実際に実装したシステム構成は以下になります。

Summary of the Transcription

ポイントとしては以下のあたりでしょうか。

  1. 商談文字起こしには amptalk を活用
    • OpenAI が提供する Whisper API 等を活用して開発することも検討しましたが、商談に活用している複数のサービスに対応するコストを考えて断念
  2. 要約処理は社内で開発
    • 商談のトークスクリプトと出力フォーマットを合わせる形でプロンプトを自社専用にチューニングしていきたいので、社内で開発する方針に
    • amptalk から文字起こしデータがAPIで直接取れるわけではないので、Hubspot から取得する形に
    • GPT-4 Turbo が出るまでは LangChain の Summarizationを活用していたが、GPT-4 Turbo や Claude 2 は1時間の商談で発生する文字数程度であれば一度で処理し切るため、LangChainを外すことに
  3. Slack 通知後に編集できるように
    • ルールベースのシステムと異なり、AIを組み込む際は一定のエラーが入ることを前提にUXを設計する必要があるため、商談担当者が実際に要約結果を見て、内容を最終確認する流れを実装

以前から実用に耐えうる精度は確保されていましたが、GPT-4 Turbo の登場により1回で商談文字情報を処理し切れるようになり、要約精度の観点から大きく改善されたと感じます。とはいえ、そもそも文字起こしの段階で正確に文字起こしできていないと、どれだけ要約がうまくいっても限界はあるので、文字起こしの精度向上にも引き続き期待したいところです。(今の実装だと、amptalkに依存することにはなりますが)

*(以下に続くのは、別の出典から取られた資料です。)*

-- ==== Sys2Proof/Laws/Acts.lean ====
section
/-! SUPPORT. What the parties of a boundary can do: feed composers, windows, countdowns, lanes and commits. Beyond what Moves
allows they change the composers, the commit table with its responses, and what is still due; the TBU, the ports, the management
state and the MLT's settings stay. -/

namespace Sys2Proof.Machine

/-- All that a party of a boundary can do. -/
structure Acts (s t : State) : Prop where
  eq : t =
    { s with
      counters := t.counters, store := t.store, maps := t.maps, ssu := t.ssu, feeds := t.feeds, commits := t.commits,
      heldCommits := t.heldCommits, due := t.due,
      mlt :=
        { s.mlt with
          responses := t.mlt.responses, reports := t.mlt.reports, lostPending := t.mlt.lostPending,
          dropCount := t.mlt.dropCount } }
  wf : s.wf = true → t.wf = true
  counters : s.counters.inRange → t.counters.inRange
  reports : s.mlt.reportsInRange → t.mlt.reportsInRange
  responses : s.mlt.responses.length ≤ 16 → t.mlt.responses.length ≤ 16

theorem Moves.acts {s t : State} (h : Moves s t) : Acts s t := by
  refine ⟨?_, h.wf, h.counters, h.reports, fun x => by rw [h.responses]; exact x⟩
  obtain ⟨h, -, -, -⟩ := h
  rw [h]

namespace Acts

theorem refl (s : State) : Acts s s := (Moves.refl s).acts

theorem trans {s t u : State} (h : Acts s t) (h' : Acts t u) : Acts s u :=
  ⟨by rw [h'.eq, h.eq], fun x => h'.wf (h.wf x), fun x => h'.counters (h.counters x), fun x => h'.reports (h.reports x),
    fun x => h'.responses (h.responses x)⟩

theorem foldl {β : Type} (g : State → β → State) (hg : ∀ s b, Acts s (g s b)) (l : List β) (s : State) :
    Acts s (l.foldl g s) := by
  induction l generalizing s with
  | nil => exact refl s
  | cons b l ih => exact (hg s b).trans (ih _)

theorem tbu {s t : State} (h : Acts s t) : t.tbu = s.tbu := by rw [h.eq]
theorem ports {s t : State} (h : Acts s t) : t.ports = s.ports := by rw [h.eq]
theorem mgmt {s t : State} (h : Acts s t) : t.mgmt = s.mgmt := by rw [h.eq]
theorem pending {s t : State} (h : Acts s t) : t.pending = s.pending := by rw [h.eq]
theorem port {s t : State} (h : Acts s t) (p : PortId) : t.port p = s.port p := by simp [State.port, h.ports]

end Acts

/-! ### Writes of one part -/

theorem acts_setFeed (s : State) (f : FeedId) (x : Feed) : Acts s (s.setFeed f x) := ⟨rfl, id, id, id, id⟩

theorem acts_due (s : State) (d : Due) : Acts s { s with due := d } := ⟨rfl, id, id, id, id⟩

theorem acts_commits (s : State) (l : List Commit) : Acts s { s with commits := l } := ⟨rfl, id, id, id, id⟩

theorem acts_handCommitResponse (s : State) (r : Response) : Acts s (s.handCommitResponse r) := by
  unfold State.handCommitResponse
  split
  · next h =>
    refine ⟨rfl, id, id, id, fun _ => ?_⟩
    have : s.mlt.responses.length < 16 := of_decide_eq_true h.2
    simp only [State.placeResponse_responses, List.length_append, List.length_singleton]
    omega
  · exact ⟨rfl, id, id, id, id⟩

/-! ### Feed composers -/

theorem acts_sendFill (s : State) (f : FeedId) : Acts s (s.sendFill f) :=
  (acts_setFeed s f _).trans (moves_count _ _ _).acts

theorem acts_sendEntry (s : State) (f : FeedId) (e k : Nat) (c : CellRecord) (tick : BitVec 32) :
    Acts s (s.sendEntry f e k c tick) := by
  have h : Acts s ((s.emit f (some (s.departCell f e c tick))).setLive f e
      { s.live f e with
        credit := (s.live f e).credit - s.unitCost, outCont := (s.live f e).outCont + 1,
        discPending := (s.live f e).discPending && !c.hdr.marked }) :=
    (acts_setFeed s f _).trans (moves_setLive _ _ _ _).acts
  unfold State.sendEntry
  simp only
  split
  · exact (h.trans (moves_count _ _ _).acts).trans (moves_release _ _ _).acts
  · exact h.trans (moves_release _ _ _).acts

theorem acts_sendSelected (s : State) (f : FeedId) (tick : BitVec 32) : Acts s (s.sendSelected f tick) := by
  unfold State.sendSelected
  split
  · exact acts_sendFill _ _
  · split
    · exact acts_sendFill _ _
    · split
      · exact acts_sendFill _ _
      · exact acts_sendEntry _ _ _ _ _ _

theorem acts_depart (s : State) (f : FeedId) : Acts s (s.depart f) :=
  (((Moves.foldl _ (moves_accrue f) _ s).acts.trans (Moves.foldl _ (moves_evaluateHead _ f) _ _).acts).trans
    (acts_sendSelected _ _ _)).trans (moves_walkLanes _).acts

theorem acts_sendPattern (s : State) (f : FeedId) : Acts s (s.sendPattern f) := acts_setFeed s f _

theorem acts_becomeRunning (s : State) (f : FeedId) : Acts s (s.becomeRunning f) := acts_setFeed s f _

theorem acts_enableFeed (s : State) (f : FeedId) : Acts s (s.enableFeed f) :=
  (acts_setFeed s f _).trans (moves_subscribeEntries _ _).acts

theorem acts_leaveTest (s : State) (f : FeedId) : Acts s (s.leaveTest f) :=
  (acts_setFeed s f _).trans (moves_subscribeEntries _ _).acts

theorem acts_enterTest (s : State) (f : FeedId) : Acts s (s.enterTest f) := by
  have h : Moves s (if s.feedNeeds f then (s.feedStop f).withdrawAll f else s) := by
    split
    · exact (moves_feedStop _ _).trans (moves_withdrawAll _ _)
    · exact Moves.refl s
  exact ((((h.trans (moves_restEntries _ _)).acts).trans (acts_setFeed _ _ _)).trans (acts_due _ _)).trans (moves_walkLanes _).acts

/-! ### Commits -/

theorem moves_unlockAll (s : State) (fs : FeedSet) : Moves s (s.unlockAll fs) :=
  Moves.foldl _ (fun s f => moves_setMap s f { s.map f with locked := false } id) _ s

theorem acts_endCommit (s : State) (c : Commit) (res : Result) (l : List Byte) : Acts s (s.endCommit c res l) :=
  ((acts_commits s _).trans (moves_unlockAll _ _).acts).trans (acts_handCommitResponse _ _)

theorem acts_disableFeed (s : State) (f : FeedId) : Acts s (s.disableFeed f) := by
  have h := (((acts_setFeed s f { s.feed f with state := .disabled, pendMode := .none, injectPending := false }).trans
    (moves_feedStop _ f).acts).trans (moves_withdrawAll _ f).acts).trans (moves_restEntries _ f).acts
  unfold State.disableFeed
  simp only
  split
  · exact ((h.trans (acts_endCommit _ _ _ _)).trans (acts_due _ _)).trans (moves_walkLanes _).acts
  · exact (h.trans (acts_due _ _)).trans (moves_walkLanes _).acts

theorem acts_swapFeed (s : State) (f : FeedId) : Acts s (s.swapFeed f) := by
  refine Acts.trans (Moves.acts (moves_setMap s f _ (fun h => ?_))) (acts_due _ _)
  rw [FeedMap.wf_iff] at h ⊢
  refine ⟨h.1, h.2.1, ?_⟩
  have : ∀ (l : List Nat) (t : List (Nat × Live)), Table.wf Live.vacant t = true →
      Table.wf Live.vacant (l.foldl (fun t e => Table.set Live.vacant t e (s.carried f (bankEntry (s.map f).shadow e))) t)
        = true := by
    intro l
    induction l with
    | nil => exact fun t h => h
    | cons e l ih => exact fun t h => ih _ (Table.wf_set h _ _)
  exact this _ [] rfl

theorem moves_swapSubscribes (old new t : State) (f : FeedId) : Moves t (State.swapSubscribes old new t f) := by
  unfold State.swapSubscribes
  split
  · exact ((Moves.foldl _ (fun t src => moves_takeUp t f src false) _ t).trans
      (Moves.foldl _ (fun t src => moves_subscribeFound t f src false) _ _)).trans
      (Moves.foldl _ (fun t src => moves_subscribeFound t f src true) _ _)
  · exact Moves.refl t

theorem moves_refresh (s : State) (f : FeedId) : Moves s (s.refresh f) := by
  refine moves_setMap s f _ (fun h => ?_)
  have := FeedMap.setBank_wf h (s.map f).activeBank.other (FeedMap.bank_wf h (s.map f).activeBank)
  rw [FeedMap.wf_iff] at this ⊢
  exact this

theorem acts_swap (s : State) (fs : FeedSet) : Acts s (s.swap fs) := by
  have hw : ∀ (new : State) (l : List FeedId) (t : State),
      Moves t (l.foldl (fun t f => (State.swapWithdraws s new f).foldl (fun t src => t.withdraw f src) t) t) := fun new l t =>
    Moves.foldl _ (fun t f => Moves.foldl _ (fun t src => moves_withdraw t f src) _ t) l t
  have hs : ∀ (new : State) (l : List FeedId) (t : State), Moves t (l.foldl (State.swapSubscribes s new) t) :=
    fun new l t => Moves.foldl _ (fun t f => moves_swapSubscribes s new t f) l t
  exact (((Acts.foldl _ acts_swapFeed (feedList fs) s).trans (hw _ _ _).acts).trans (hs _ _ _).acts).trans
    (Moves.foldl _ moves_refresh _ _).acts

theorem acts_trySwap (s : State) (c : Commit) : Acts s (s.trySwap c) := by
  unfold State.trySwap
  split
  · exact acts_endCommit _ _ _ _
  · exact (acts_swap _ _).trans (acts_endCommit _ _ _ _)

theorem acts_considerCommit (s : State) (c : Commit) : Acts s (s.considerCommit c) := by
  unfold State.considerCommit
  simp only
  split
  · exact (acts_commits s _).trans (acts_trySwap _ _)
  · split
    · exact (acts_commits s _).trans (acts_endCommit _ _ _ _)
    · exact acts_commits s _

/-! ### Parts of a boundary -/

theorem acts_changeAtCycle (s : State) (f : FeedId) : Acts s (s.changeAtCycle f) := by
  unfold State.changeAtCycle
  split
  · simp only
    split
    · exact (acts_due s _).trans (acts_becomeRunning _ _)
    · split
      · exact (acts_due s _).trans (acts_leaveTest _ _)
      · exact acts_due s _
    · exact acts_due s _
  · exact Acts.refl s

theorem acts_windowPart (s : State) (f : FeedId) (e : Nat) : Acts s (s.windowPart f e) := by
  unfold State.windowPart
  split
  · exact ((moves_expireWindow _ _ _).trans (moves_walkLanes _)).acts
  · exact Acts.refl s

theorem acts_revertPart (s : State) (f : FeedId) (e : Nat) : Acts s (s.revertPart f e) := by
  unfold State.revertPart
  split
  · exact (acts_due s _).trans (moves_countRevert _ _ _).acts
  · exact Acts.refl s

theorem acts_lanePart (s : State) (l : LaneId) : Acts s (s.lanePart l) := by
  unfold State.lanePart
  split
  · exact (acts_due s _).trans (moves_evaluateLane _ _).acts
  · exact Acts.refl s

theorem acts_commitPart (s : State) (f : FeedId) : Acts s (s.commitPart f) := by
  unfold State.commitPart
  split
  · split
    · exact acts_considerCommit _ _
    · exact Acts.refl s
  · exact Acts.refl s

theorem acts_cyclePart (s : State) (p : CyclePart) : Acts s (s.cyclePart p) := by
  cases p with
  | feed f => exact acts_changeAtCycle s f
  | window f e => exact acts_windowPart s f e
  | revert f e => exact acts_revertPart s f e
  | lane l => exact acts_lanePart s l
  | commit f => exact acts_commitPart s f

theorem acts_cycleParts (s : State) (l : List CyclePart) : Acts s (s.cycleParts l) := Acts.foldl _ acts_cyclePart l s

theorem acts_closeCycle (s : State) (p : Pace) : Acts s (s.closeCycle p) := by
  cases p
  · exact acts_cycleParts _ _
  · exact Acts.refl s

theorem acts_slotOfFeed (s : State) (f : FeedId) : Acts s (s.slotOfFeed f) := by
  have h : Acts s (if (s.feed f).pendMode = .test then s.enterTest f else s.changeAtCycle f) := by
    split
    · exact acts_enterTest _ _
    · exact acts_changeAtCycle _ _
  unfold State.slotOfFeed
  simp only
  split
  · exact h.trans (acts_depart _ _)
  · exact h.trans (acts_sendPattern _ _)
  · exact h.trans (acts_setFeed _ _ _)

theorem acts_slotPartFeed (s : State) (f : FeedId) : Acts s (s.slotPartFeed f) := by
  unfold State.slotPartFeed
  split
  · exact (acts_due s _).trans (acts_slotOfFeed _ _)
  · exact Acts.refl s

end Sys2Proof.Machine
end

まだまだ社内で活用しきれている状況ではないのですが、さらに精度が上がってくれば Function Calling や JSON Mode を利用することで、現在商談担当者が商談後に Hubspot に手動入力しているプロパティを自動的に挿入することもそう遠くないうちに実現すると感じています。

おわりに

今回、生成AIがコーポレートエンジニアリングに与える影響と、実際の取り組みを紹介させて頂きました。この領域は本当に激しい動きを見せているので、まだまだどうなるか分かりませんね。ただ、こんなに激しい技術革新の真っ只中で開発する機会もそうないので、この荒波を楽しんでいきたいと思います!